Ju Lixia, Han Mingquan, Li Xuefei, Zhao Chao
Department of Integrative Medicine, Shanghai Pulmonary Hospital, Tongji University School of Medicine, Tongji University, Shanghai, People's Republic of China.
Department of Lung Cancer and Immunology, Shanghai Pulmonary Hospital, Tongji University Medical School Cancer Institute, Tongji University, Shanghai, People's Republic of China.
J Cancer. 2017 May 11;8(7):1311-1318. doi: 10.7150/jca.17817. eCollection 2017.
The findings of EGFR mutations and the development of targeted therapies have significantly improved the overall survival of lung cancer patients. Still, the prognosis remains poor, so we need to know more about the genetic alterations in lung cancer. MicroRNAs are dysregulated in lung cancer, and some of them can regulate EGFR. So it is very important to predict the candidate microRNAs that target mutated EGFR and to investigate the role of these candidate microRNAs in lung cancer. In this study, we investigated the difference of microRNAs expression between lung adenocarcinoma cell lines with EGFR exon 19 deletion (H1650 and PC9) and wild-type (H1299 and A549) using the Phalanx Human Whole Genome Microarray. Then the expression of individual microRNAs was validated by qRT-PCR assays. Moreover, we detected the microRNAs expression in plasma of lung adenocarcinoma patients with EGFR exon 19 deletion and wild-type. Lastly, we explored the function of the positive microRNA in EGFR tyrosine kinase inhibitors (EGFR-TKIs ) resistance using MTT and Annexin V-APC assays. The expression of 1,732 microRNAs was evaluated, and we found that microRNAs expression was different between these two groups.

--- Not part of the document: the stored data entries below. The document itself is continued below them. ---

-- ==== Sys2Proof/Certificates/Slice0/Obligations.lean ====
section
/-! DEFINITION. The statements for the provers. `Instr.andi sz imm e` is the constructor of `ANDI.<sz> #imm,<e>`, so a statement over
`sz` and `Ea` speaks of the 24 constructors `andiB…`, `andiW…`, `andiL…`. -/

open Sys2Proof Sys2Proof.Machine

/-! ### Encoding -/

/-- Decoding the words of an instruction gives the instruction and leaves what follows, for all 26 forms and every operand value;
the same on bytes. -/
def Obligations.DecodeOfEncode : Prop :=
  ∀ (i : Instr) (rest : List Word),
    decodeWords (encode i ++ rest) = .done i rest ∧
    decode (bytesOfWords (encode i ++ rest)) = .done i rest

/-- Whatever words decode to an instruction are the words of its encoding: each accepted spelling is the only one. -/
def Obligations.EncodeOfDecode : Prop :=
  ∀ (ws : List Word) (i : Instr) (rest : List Word),
    decodeWords ws = .done i rest → encode i ++ rest = ws

/-- Words written out in 42_addressing_modes.md section 3 and in R84, R85 decode to the instructions they are written for. -/
def Obligations.SpecWordsDecode : Prop :=
  decodeWords [0x023C, 0x001E] = .done (.andiBCcr 0x1E) [] ∧
  decodeWords [0x027C, 0xDFFF] = .done (.andiWSr 0xDFFF) [] ∧
  decodeWords [0x0284, 0x8000, 0x0000] = .done (.andiLDr 0x80000000 4) [] ∧
  decodeWords [0x0259, 0x0FF0] = .done (.andiWPostInc 0x0FF0 1) [] ∧
  decodeWords [0x026B, 0x00FF, 0xFFFE] = .done (.andiWDisp 0x00FF 3 (-2)) [] ∧
  decodeWords [0x0234, 0x000F, 0xD8FF] = .done (.andiBIndex 0x0F 4 ⟨.a 5, .long, -1⟩) [] ∧
  decodeWords [0x02B9, 0x0000, 0xFFFF, 0x0001, 0x2344] = .done (.andiLAbsL 0x0000FFFF 0x00012344) []

/-- R92: the map of the operation words 0x0200 to 0x02FF, row by row, and the count of those that spell an ANDI. -/
def Obligations.OperationWordMap : Prop :=
  (∀ (sz : Size) (r : Fin 8) (base : Word),
    base = (match sz with | .byte => 0x0200 | .word => 0x0240 | .long => 0x0280) →
    decodeOp (base + BitVec.ofNat 16 r) = .ok (.ea sz (.dr r)) ∧
    decodeOp (base + 0x08 + BitVec.ofNat 16 r) = .error .addressRegisterDirect ∧
    decodeOp (base + 0x10 + BitVec.ofNat 16 r) = .ok (.ea sz (.ind r)) ∧
    decodeOp (base + 0x18 + BitVec.ofNat 16 r) = .ok (.ea sz (.postInc r)) ∧
    decodeOp (base + 0x20 + BitVec.ofNat 16 r) = .ok (.ea sz (.preDec r)) ∧
    decodeOp (base + 0x28 + BitVec.ofNat 16 r) = .ok (.ea sz (.disp r)) ∧
    decodeOp (base + 0x30 + BitVec.ofNat 16 r) = .ok (.ea sz (.index r)) ∧
    decodeOp (base + 0x38) = .ok (.ea sz .absW) ∧
    decodeOp (base + 0x39) = .ok (.ea sz .absL) ∧
    (∀ k ∈ [0x3A, 0x3B, 0x3D, 0x3E, 0x3F], decodeOp (base + BitVec.ofNat 16 k) = .error .modeSevenRegister)) ∧
  decodeOp 0x023C = .ok .ccr ∧ decodeOp 0x027C = .ok .sr ∧ decodeOp 0x02BC = .error .modeSevenRegister ∧
  (∀ k : Fin 64, decodeOp (0x02C0 + BitVec.ofNat 16 k) = .error .sizeEleven) ∧
  (∀ w0 : Word, w0.extractLsb' 8 8 ≠ 0x02 → decodeOp w0 = .error .otherOperationWord) ∧
  ((List.range 256).filter fun k => (decodeOp (0x0200 + BitVec.ofNat 16 k)).isOk).length = 152

/-- R90 and R95: the length of every form, and that the operation word alone tells it. -/
def Obligations.LengthFromOperationWord : Prop :=
  (∀ w0 ws op i rest, decodeOp w0 = .ok op → decodeWords (w0 :: ws) = .done i rest →
    i.length = opLength op ∧ opLength op + 2 * rest.length = 2 + 2 * ws.length) ∧
  (∀ i, 2 * (encode i).length = i.length) ∧
  (∀ imm, (Instr.andiBCcr imm).length = 4) ∧ (∀ imm, (Instr.andiWSr imm).length = 4) ∧
  (∀ (sz : Size) (imm : BitVec sz.bits) (r : Fin 8) (d16 a : Word) (x : Brief) (l : Long),
    let n := if sz = .long then 6 else 4
    (Instr.andi sz imm (.dr r)).length = n ∧ (Instr.andi sz imm (.mem (.ind r))).length = n ∧
    (Instr.andi sz imm (.mem (.postInc r))).length = n ∧ (Instr.andi sz imm (.mem (.preDec r))).length = n ∧
    (Instr.andi sz imm (.mem (.disp r d16))).length = n + 2 ∧ (Instr.andi sz imm (.mem (.index r x))).length = n + 2 ∧
    (Instr.andi sz imm (.mem (.absW a))).length = n + 2 ∧ (Instr.andi sz imm (.mem (.absL l))).length = n + 4)

/-- R94: a byte form whose immediate word has a nonzero high byte is rejected, and `step` refuses it. -/
def Obligations.ByteImmediateHighByteRefused : Prop :=
  ∀ (s : State) (w0 w1 : Word) (rest : List Word),
    (decodeOp w0 = .ok .ccr ∨ ∃ m, decodeOp w0 = .ok (.ea .byte m)) → w1.extractLsb' 8 8 ≠ 0 →
    decodeWords (w0 :: w1 :: rest) = .error (.byteImmediateHighByte w1) ∧
    (launchRefusal s = none → s.pc.toNat + 4 ≤ 2 ^ 32 →
      memRead .fetch .word s s.pc = .next w0 → memRead .fetch .word s (s.pc + 2) = .next w1 →
      step s = .refused (.undecodable (.byteImmediateHighByte w1) s.pc))

/-- R156: the brief extension word, field by field, for every word; a nonzero bit among 10 to 8 is rejected. -/
def Obligations.BriefExtensionWordFields : Prop :=
  ∀ (e : Word) (rest : List Word),
    (e.extractLsb' 8 3 ≠ 0 → decodeBrief (e :: rest) = .error (.briefExtensionBits e)) ∧
    (e.extractLsb' 8 3 = 0 → ∃ x, decodeBrief (e :: rest) = .done x rest ∧
      x.disp = e.extractLsb' 0 8 ∧
      (x.size = .long ↔ e[11] = true) ∧
      (∀ r : Fin 8, x.reg = .d r ↔ (e[15] = false ∧ (e.extractLsb' 12 3).toNat = r.val)) ∧
      (∀ r : Fin 8, x.reg = .a r ↔ (e[15] = true ∧ (e.extractLsb' 12 3).toNat = r.val)))

/-! ### The step -/

/-- When the words at `pc` decode to `i`, a step is `exec i`. -/
def Obligations.StepRunsDecodedInstruction : Prop :=
  ∀ (s : State) (ws : List Word) (i : Instr),
    launchRefusal s = none → decodeWords ws = .done i [] → s.pc.toNat + 2 * ws.length ≤ 2 ^ 32 →
    (∀ k (h : k < ws.length), memRead .fetch .word s (s.pc + BitVec.ofNat 32 (2 * k)) = .next ws[k]) →
    step s = exec i s

/-- Steps 1 and 2 of R190: an odd `pc`, then a `pc` outside `code`, then an operation word that spells no ANDI. -/
def Obligations.FetchStops : Prop :=
  ∀ s : State, launchRefusal s = none →
    (s.pc[0] = true → step s = .fault (.addressError s.pc)) ∧
    (s.pc[0] = false → admitsAll .fetch .word s.cfg s.pc = false → step s = .fault (.busError s.pc)) ∧
    (∀ w0 why, memRead .fetch .word s s.pc = .next w0 → decodeOp w0 = .error why →
      step s = .refused (.undecodable (.notAndi why w0) s.pc))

Hsa-miR-141-3p, hsa-miR-200c-3p, hsa-miR-203, hsa-miR-3182, hsa-miR-934 were up-regulated and hsa-miR-3196 was down-regulated in the EGFR exon 19 deletion group compared with wild-type group. The detection of circulating microRNAs showed that miR-3196 was down-regulated in lung adenocarcinoma patients with EGFR exon 19 deletion compared with wild-type. And then the MTT assay results showed that miR-3196 had no effect on the sensitivity of erlotinib. The results of apoptosis analysis showed that inhibition of miR-3196 and erlotinib induced more apoptosis in H1299 cells than erlotinib alone, and overexpressed miR-3196 and erlotinib induced less apoptosis in PC9 cells than erlotinib alone (P<0.05). It is suggested that microRNAs associate with EGFR exon 19 deletion and miR-3196 may be further explored as a potential predictor and targeted biomarker when it is difficult to get the tumors.

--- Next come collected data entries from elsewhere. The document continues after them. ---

-- ==== Sys2Proof/Tests/Slice0.lean ====
section
/-! SUPPORT. Tests. Expected values come from spec/95_test_vectors.md and 42_addressing_modes.md section 3 (named V, M, C, T, P there) or, where
marked "by hand", from the rules named; none from the model. At the end, for each obligation with hypotheses, a witness. -/

namespace Sys2Proof.Tests
open Sys2Proof.Machine

/-! ### Helpers -/

/-- The value of an outcome, if it is a next state. -/
def got {α β γ : Type} : Host.Outcome α β γ → Option α
  | .next a => some a
  | .fault _ => none
  | .refused _ => none

/-- Why an outcome is a stop. -/
def stop {α : Type} : Res α → Option (Fault ⊕ Refusal)
  | .next _ => none
  | .fault e => some (.inl e)
  | .refused e => some (.inr e)

theorem next_of_got {α : Type} {x : Res α} {a : α} (h : got x = some a) : x = .next a := by
  cases x with
  | next b => cases h; rfl
  | fault e => cases h
  | refused e => cases h

/-- An outcome whose value passes a check is a next state that passes it. -/
theorem next_with {x : Res State} {p : State → Bool} (h : (got x).any p = true) : ∃ t, x = .next t ∧ p t = true := by
  cases x with
  | next t => exact ⟨t, rfl, h⟩
  | fault e => cases h
  | refused e => cases h

/-- The vectors' setting: `code` from 0x1000, `data` where they name data, 24 address bits, `pc` = 0x1000, SR = 0x2000. -/
def base : State :=
  { State.reset with
    cfg := { State.reset.cfg with memMap := { State.reset.cfg.memMap with
      code := [⟨0x1000, 0x100⟩, ⟨0xFFFFF0, 12⟩]
      data := [⟨0x2000, 0x6000⟩, ⟨0x12344, 4⟩, ⟨0x26002, 1⟩, ⟨0xFF8000, 2⟩, ⟨0xFFFFFC, 4⟩] } }
    pc := 0x1000
    sr := 0x2000 }

/-- Bytes at an address. -/
def poke (a : Long) (bs : List Byte) (s : State) : State :=
  { s with mem := Memory.writeAll s.mem ((byteAddrs s.cfg a bs.length).zip bs) }

/-- The words of an instruction at `pc`. -/
def code (ws : List Word) (s : State) : State := poke s.pc (bytesOfWords ws) s

/-- The bytes at an address. -/
def peek (s : State) (a : Long) (n : Nat) : List (Option Byte) := (List.range n).map fun k => byteAt s (a + BitVec.ofNat 32 k)

/-- What a register vector shows: the register, SR, pc. -/
def seeD (r : Fin 8) (s : State) : Option (Long × Word × Long) := (got (step s)).map fun t => (readD t r, readSr t, t.pc)

/-- What a memory vector shows: the bytes at `a`, one address register, SR, pc. -/
def seeM (a : Long) (n : Nat) (r : Fin 8) (s : State) : Option (List (Option Byte) × Long × Word × Long) :=
  (got (step s)).map fun t => (peek t a n, readA t r, readSr t, t.pc)

/-- What a status vector shows: SR, pc. -/
def seeS (s : State) : Option (Word × Long) := (got (step s)).map fun t => (readSr t, t.pc)

/-! ### Well-formedness -/

theorem test_index_form_refused_on_68020 :
    wellFormed .mc68020 (.andiBIndex 0 0 ⟨.d 0, .word, 0⟩) = false ∧ wellFormed .mc68030 (.andiWIndex 0 0 ⟨.d 0, .word, 0⟩) = false ∧
    wellFormed .mc68060 (.andiLIndex 0 0 ⟨.d 0, .word, 0⟩) = false ∧ wellFormed .mc68010 (.andiLIndex 0 0 ⟨.d 0, .word, 0⟩) = true := by decide
theorem test_overlapping_map_refused :
    MemMap.wf ⟨[⟨0x1000, 2⟩], [⟨0x1001, 4⟩], []⟩ = false ∧ MemMap.wf ⟨[⟨0x1000, 2⟩], [⟨0x1002, 4⟩], []⟩ = true := by decide
theorem test_config_refused :
    Config.wf { base.cfg with cpu := .mc68020 } = false ∧ Config.wf { base.cfg with addrBits := 2 } = false ∧
    Config.wf { base.cfg with addrBits := 33 } = false ∧
    Config.wf { base.cfg with memMap := ⟨[⟨0, 2⟩], [⟨0, 2⟩], []⟩ } = false ∧ Config.wf { base.cfg with addrBits := 32 } = true := by decide
theorem test_memory_not_canonical : Memory.wf [(2, 0), (1, 0)] = false ∧ Memory.wf [(1, 0), (1, 0)] = false := by decide

/-! ### Decoding: a word of every constructor, from R81 to R89 and R156 -/

theorem test_decode_status :
    decodeWords [0x023C, 0x001E] = .done (.andiBCcr 0x1E) [] ∧ decodeWords [0x027C, 0xDFFF] = .done (.andiWSr 0xDFFF) [] := by decide
theorem test_decode_byte :
    decodeWords [0x0207, 0x0080] = .done (.andiBDr 0x80 7) [] ∧
    decodeWords [0x0210, 0x00F0] = .done (.andiBInd 0xF0 0) [] ∧
    decodeWords [0x021F, 0x007F] = .done (.andiBPostInc 0x7F 7) [] ∧
    decodeWords [0x0227, 0x0001] = .done (.andiBPreDec 0x01 7) [] ∧
    decodeWords [0x0228, 0x000F, 0x7FFF] = .done (.andiBDisp 0x0F 0 0x7FFF) [] ∧
    decodeWords [0x0234, 0x000F, 0x1804] = .done (.andiBIndex 0x0F 4 ⟨.d 1, .long, 4⟩) [] ∧
    decodeWords [0x0238, 0x0000, 0x3002] = .done (.andiBAbsW 0x00 0x3002) [] ∧
    decodeWords [0x0239, 0x0001, 0x0001, 0x2345] = .done (.andiBAbsL 0x01 0x00012345) [] := by decide
theorem test_decode_word :
    decodeWords [0x0241, 0xFF00] = .done (.andiWDr 0xFF00 1) [] ∧
    decodeWords [0x0250, 0x0001] = .done (.andiWInd 0x0001 0) [] ∧
    decodeWords [0x0259, 0x0FF0] = .done (.andiWPostInc 0x0FF0 1) [] ∧
    decodeWords [0x0266, 0x8001] = .done (.andiWPreDec 0x8001 6) [] ∧
    decodeWords [0x026B, 0x00FF, 0xFFFE] = .done (.andiWDisp 0x00FF 3 0xFFFE) [] ∧
    decodeWords [0x0271, 0xFF00, 0xF002] = .done (.andiWIndex 0xFF00 1 ⟨.a 7, .word, 2⟩) [] ∧
    decodeWords [0x0278, 0xF00F, 0x8000] = .done (.andiWAbsW 0xF00F 0x8000) [] ∧
    decodeWords [0x0279, 0xF0F0, 0x0001, 0x2346] = .done (.andiWAbsL 0xF0F0 0x00012346) [] := by decide
theorem test_decode_long :
    decodeWords [0x0284, 0x8000, 0x0000] = .done (.andiLDr 0x80000000 4) [] ∧
    decodeWords [0x0296, 0x0F0F, 0x0F0F] = .done (.andiLInd 0x0F0F0F0F 6) [] ∧
    decodeWords [0x029D, 0x0000, 0xFFFF] = .done (.andiLPostInc 0x0000FFFF 5) [] ∧
    decodeWords [0x02A2, 0xFF00, 0xFF00] = .done (.andiLPreDec 0xFF00FF00 2) [] ∧
    decodeWords [0x02A8, 0x0F0F, 0x0F0F, 0x0003] = .done (.andiLDisp 0x0F0F0F0F 0 3) [] ∧
    decodeWords [0x02B2, 0x0000, 0xFFFF, 0x28FC] = .done (.andiLIndex 0x0000FFFF 2 ⟨.d 2, .long, 0xFC⟩) [] ∧
    decodeWords [0x02B8, 0xFFFF, 0x0000, 0x3000] = .done (.andiLAbsW 0xFFFF0000 0x3000) [] ∧
    decodeWords [0x02B9, 0x0000, 0xFFFF, 0x0001, 0x2344] = .done (.andiLAbsL 0x0000FFFF 0x00012344) [] := by decide
/-- V11, V12, M13, C6. -/
theorem test_decode_refused :
    decodeWords [0x0200, 0x010F] = .error (.byteImmediateHighByte 0x010F) ∧
    decodeWords [0x02C0, 0x0000] = .error (.notAndi .sizeEleven 0x02C0) ∧
    decodeWords [0x0208, 0x0000] = .error (.notAndi .addressRegisterDirect 0x0208) ∧
    decodeWords [0x023A, 0x0000] = .error (.notAndi .modeSevenRegister 0x023A) ∧
    decodeWords [0x02BC, 0x0000, 0x0000] = .error (.notAndi .modeSevenRegister 0x02BC) ∧
    decodeWords [0x0234, 0x000F, 0x1204] = .error (.briefExtensionBits 0x1204) ∧
    decodeWords [0x023C, 0x011F] = .error (.byteImmediateHighByte 0x011F) := by decide
/-- P1: the program's bytes in memory order decode one after another. -/
theorem test_decode_bytes :
    decode [0x02, 0x00, 0x00, 0x0F, 0x02, 0x41, 0xFF, 0x00, 0x02, 0x82, 0xFF, 0xFF, 0x00, 0x00] =
      .done (.andiBDr 0x0F 0) [0x0241, 0xFF00, 0x0282, 0xFFFF, 0x0000] := by decide
theorem test_assembler :
    Instr.asm (.andiBIndex 0x0F 4 ⟨.a 5, .long, 0xFF⟩) = "ANDI.B #$0F,(-1,A4,A5.L)" ∧
    Instr.asm (.andiLAbsL 0x0000FFFF 0x00012344) = "ANDI.L #$0000FFFF,($00012344).L" ∧
    Instr.asm (.andiBPreDec 0x01 7) = "ANDI.B #$01,-(A7)" ∧ Instr.asm (.andiWSr 0xDFFF) = "ANDI.W #$DFFF,SR" := by decide
/-- The host's numbering of a row's bits: the first word is the low one. -/
theorem test_table_word :
    decodeTableWord 32 0x001E023C = some (.andiBCcr 0x1E) ∧ decodeTableWord 16 0x02B9 = some (.andiLAbsL 0 0) ∧
    decodeTableWord 32 0x011E023C = none := by decide
theorem test_runs_first_after_reset :
    (got (step (State.reset.withFetchWord 32 0xF8FF027C))).map (fun t => (readSr t, t.pc)) = some (0x2000, 4) := by decide

/-! ### One step: data registers (V1 to V10) -/

theorem test_V1 : seeD 0 (code [0x0200, 0x000F] { base with d := #v[0x12345678, 0, 0, 0, 0, 0, 0, 0], sr := 0x201F }) =
    some (0x12345608, 0x2010, 0x1004) := by decide
theorem test_V3 : seeD 7 (code [0x0207, 0x0000] { base with d := #v[0, 0, 0, 0, 0, 0, 0, 0xFFFFFFFF], sr := 0x201B }) =
    some (0xFFFFFF00, 0x2014, 0x1004) := by decide
theorem test_V5 : seeD 1 (code [0x0241, 0xFF00] { base with d := #v[0, 0xABCD1234, 0, 0, 0, 0, 0, 0], sr := 0x2010 }) =
    some (0xABCD1200, 0x2010, 0x1004) := by decide
theorem test_V6 : seeD 2 (code [0x0242, 0x8000] { base with d := #v[0, 0, 0x0000FFFF, 0, 0, 0, 0, 0] }) =
    some (0x00008000, 0x2008, 0x1004) := by decide
theorem test_V8 : seeD 4 (code [0x0284, 0x8000, 0x0000] { base with d := #v[0, 0, 0, 0, 0xFFFFFFFF, 0, 0, 0] }) =
    some (0x80000000, 0x2008, 0x1006) := by decide
theorem test_V9 : seeD 5 (code [0x0285, 0x0000, 0xFFFF] { base with d := #v[0, 0, 0, 0, 0, 0x12340000, 0, 0], sr := 0x2010 }) =
    some (0, 0x2014, 0x1006) := by decide

/-! ### One step: memory (M1 to M16, P2, and the forms they leave out by hand) -/

theorem test_M1 : seeM 0x2001 1 0 (code [0x0210, 0x00F0] (poke 0x2001 [0xAB] { base with a := #v[0x2001, 0, 0, 0, 0, 0, 0] })) =
    some ([some 0xA0], 0x2001, 0x2008, 0x1004) := by decide
theorem test_M2 : seeM 0x2000 2 1 (code [0x0259, 0x0FF0] (poke 0x2000 [0xFF, 0xFF] { base with a := #v[0, 0x2000, 0, 0, 0, 0, 0] })) =
    some ([some 0x0F, some 0xF0], 0x2002, 0x2000, 0x1004) := by decide
theorem test_M3 : seeM 0x3000 2 7 (code [0x021F, 0x007F] (poke 0x3000 [0x80, 0x55] { base with ssp := 0x3000 })) =
    some ([some 0x00, some 0x55], 0x3002, 0x2004, 0x1004) := by decide
theorem test_M4 : seeM 0x4000 4 2
    (code [0x02A2, 0xFF00, 0xFF00] (poke 0x4000 [0x12, 0x34, 0x56, 0x78] { base with a := #v[0, 0, 0x4004, 0, 0, 0, 0] })) =
    some ([some 0x12, some 0x00, some 0x56, some 0x00], 0x4000, 0x2000, 0x1006) := by decide
theorem test_M5 : seeM 0x3000 2 7 (code [0x0227, 0x0001] (poke 0x3000 [0x03, 0x77] { base with usp := 0x3002, sr := 0 })) =
    some ([some 0x01, some 0x77], 0x3000, 0x0000, 0x1004) := by decide
theorem test_M6 : seeM 0x5000 2 3 (code [0x026B, 0x00FF, 0xFFFE] (poke 0x5000 [0x12, 0x34] { base with a := #v[0, 0, 0, 0x5002, 0, 0, 0] })) =
    some ([some 0x00, some 0x34], 0x5002, 0x2000, 0x1006) := by decide
theorem test_M7 : seeM 0x6002 1 4 (code [0x0234, 0x000F, 0x1004]
    (poke 0x6002 [0x5A] { base with a := #v[0, 0, 0, 0, 0x6000, 0, 0], d := #v[0, 0x0001FFFE, 0, 0, 0, 0, 0, 0] })) =
    some ([some 0x0A], 0x6000, 0x2000, 0x1006) := by decide
theorem test_M8 : seeM 0x26002 1 4 (code [0x0234, 0x000F, 0x1804]
    (poke 0x26002 [0xF0] { base with a := #v[0, 0, 0, 0, 0x6000, 0, 0], d := #v[0, 0x0001FFFE, 0, 0, 0, 0, 0, 0] })) =
    some ([some 0x00], 0x6000, 0x2004, 0x1006) := by decide
theorem test_M10 : seeM 0xFF8000 2 0 (code [0x0278, 0xF00F, 0x8000] (poke 0xFF8000 [0xAB, 0xCD] base)) =
    some ([some 0xA0, some 0x0D], 0, 0x2008, 0x1006) := by decide
theorem test_M11 : seeM 0x12344 4 0 (code [0x02B9, 0x0000, 0xFFFF, 0x0001, 0x2344] (poke 0x12344 [0xDE, 0xAD, 0xBE, 0xEF] base)) =
    some ([some 0x00, some 0x00, some 0xBE, some 0xEF], 0, 0x2000, 0x100A) := by decide
theorem test_M12 : stop (step (code [0x0250, 0x0001] { base with a := #v[0x2001, 0, 0, 0, 0, 0, 0] })) =
    some (.inl (.addressError 0x2001)) := by decide
theorem test_M14 : seeM 0xFFFFFC 4 0 (code [0x02A0, 0xFFFF, 0xFFFF] (poke 0xFFFFFC [1, 2, 3, 4] base)) =
    some ([some 1, some 2, some 3, some 4], 0xFFFFFFFC, 0x2000, 0x1006) := by decide
theorem test_M15 : stop (step (code [0x0210, 0x0000] { base with a := #v[0x1002, 0, 0, 0, 0, 0, 0] })) =
    some (.inl (.busError 0x1002)) := by decide
theorem test_M16 : seeM 0x2000 2 0 (code [0x0250, 0xFFFF] (poke 0x2000 [0x12, 0x34] { base with a := #v[0x2000, 0, 0, 0, 0, 0, 0] })) =
    some ([some 0x12, some 0x34], 0x2000, 0x2000, 0x1004) := by decide
/-- P2, third and fourth instruction. -/
theorem test_P2_long_disp : seeM 0x3004 4 0
    (code [0x02A8, 0x0F0F, 0x0F0F, 0x0003] (poke 0x3004 [0x9A, 0xBC, 0xDE, 0xF0] { base with a := #v[0x3001, 0, 0, 0, 0, 0, 0] })) =
    some ([some 0x0A, some 0x0C, some 0x0E, some 0x00], 0x3001, 0x2000, 0x1008) := by decide
theorem test_P2_byte_absW : seeM 0x3002 1 0 (code [0x0238, 0x0000, 0x3002] (poke 0x3002 [0x56] base)) =
    some ([some 0x00], 0, 0x2004, 0x1006) := by decide
/-- By hand: R152, R133. -/
theorem test_long_ind : seeM 0x3000 4 6
    (code [0x0296, 0x0F0F, 0x0F0F] (poke 0x3000 [0x12, 0x34, 0x56, 0x78] { base with a := #v[0, 0, 0, 0, 0, 0, 0x3000] })) =
    some ([some 0x02, some 0x04, some 0x06, some 0x08], 0x3000, 0x2000, 0x1006) := by decide
/-- By hand: R153, R160; a step of 4. -/
theorem test_long_postInc : seeM 0x3000 4 5
    (code [0x029D, 0x0000, 0xFFFF] (poke 0x3000 [0x12, 0x34, 0x56, 0x78] { base with a := #v[0, 0, 0, 0, 0, 0x3000, 0] })) =
    some ([some 0x00, some 0x00, some 0x56, some 0x78], 0x3004, 0x2000, 0x1006) := by decide
/-- By hand: R154, R160; a step of 2. -/
theorem test_word_preDec : seeM 0x3000 2 6 (code [0x0266, 0x8001] (poke 0x3000 [0xFF, 0xFE] { base with a := #v[0, 0, 0, 0, 0, 0, 0x3002] })) =
    some ([some 0x80, some 0x00], 0x3000, 0x2008, 0x1004) := by decide
/-- By hand: R155; the largest displacement. -/
theorem test_byte_disp : seeM 0x7FFF 1 0 (code [0x0228, 0x000F, 0x7FFF] (poke 0x7FFF [0xFF] base)) =
    some ([some 0x0F], 0, 0x2000, 0x1006) := by decide
/-- By hand: R156, R157; the low word of A7 as index. -/
theorem test_word_index : seeM 0x3012 2 1
    (code [0x0271, 0xFF00, 0xF002] (poke 0x3012 [0xAB, 0xCD] { base with a := #v[0, 0x3000, 0, 0, 0, 0, 0], ssp := 0xFFFF0010 })) =
    some ([some 0xAB, some 0x00], 0x3000, 0x2008, 0x1006) := by decide
/-- By hand: R156; a negative displacement and a long index. -/
theorem test_long_index : seeM 0x3004 4 2 (code [0x02B2, 0x0000, 0xFFFF, 0x28FC]
    (poke 0x3004 [0x12, 0x34, 0x56, 0x78] { base with a := #v[0, 0, 0x3000, 0, 0, 0, 0], d := #v[0, 0, 8, 0, 0, 0, 0, 0] })) =
    some ([some 0x00, some 0x00, some 0x56, some 0x78], 0x3000, 0x2000, 0x1008) := by decide
/-- By hand: R158. -/
theorem test_long_absW : seeM 0x3000 4 0 (code [0x02B8, 0xFFFF, 0x0000, 0x3000] (poke 0x3000 [0x12, 0x34, 0x56, 0x78] base)) =
    some ([some 0x12, some 0x34, some 0x00, some 0x00], 0, 0x2000, 0x1008) := by decide
/-- By hand: R159. -/
theorem test_byte_absL : seeM 0x12345 1 0 (code [0x0239, 0x0001, 0x0001, 0x2345] (poke 0x12345 [0xAD] base)) =
    some ([some 0x01], 0, 0x2000, 0x1008) := by decide
theorem test_word_absL : seeM 0x12346 2 0 (code [0x0279, 0xF0F0, 0x0001, 0x2346] (poke 0x12346 [0xBE, 0xEF] base)) =
    some ([some 0xB0, some 0xE0], 0, 0x2008, 0x1008) := by decide
/-- By hand: R138; the operand's second byte holds no value. -/
theorem test_valueless_operand : stop (step (code [0x0278, 0xFFFF, 0x3000] (poke 0x3000 [0x12] base))) =
    some (.inr (.valuelessByte 0x3001)) := by decide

表皮生长因子受体(EGFR)突变的发现以及靶向治疗的发展显著提高了肺癌患者的总生存率。尽管如此,其预后仍然较差,因此我们需要更多地了解肺癌中的基因改变。微小RNA(miRNA)在肺癌中表达失调,其中一些可以调节EGFR。因此,预测靶向突变型EGFR的候选miRNA并研究这些候选miRNA在肺癌中的作用非常重要。在本研究中,我们使用方阵人全基因组微阵列研究了具有EGFR外显子19缺失的肺腺癌细胞系(H1650和PC9)与野生型细胞系(H1299和A549)之间miRNA表达的差异。然后通过qRT-PCR分析验证了单个miRNA的表达。此外,我们检测了具有EGFR外显子19缺失和野生型的肺腺癌患者血浆中的miRNA表达。最后,我们使用MTT和膜联蛋白V-APC分析探讨了阳性miRNA在EGFR酪氨酸激酶抑制剂(EGFR-TKIs)耐药中的作用。评估了1732种miRNA的表达,我们发现这两组之间miRNA表达存在差异。与野生型组相比,EGFR外显子19缺失组中hsa-miR-141-3p、hsa-miR-200c-3p、hsa-miR-203、hsa-miR-3182、hsa-miR-934上调,hsa-miR-3196下调。循环miRNA检测显示,与野生型相比,具有EGFR外显子19缺失的肺腺癌患者中miR-3196下调。然后MTT分析结果显示,miR-3196对厄洛替尼的敏感性没有影响。细胞凋亡分析结果显示,抑制miR-3196和厄洛替尼诱导H1299细胞凋亡比单独使用厄洛替尼更多,而过表达miR-3196和厄洛替尼诱导PC9细胞凋亡比单独使用厄洛替尼更少(P<0.05)。这表明miRNA与EGFR外显子19缺失有关,当难以获取肿瘤时,miR-3196可能作为一种潜在的预测指标和靶向生物标志物被进一步探索。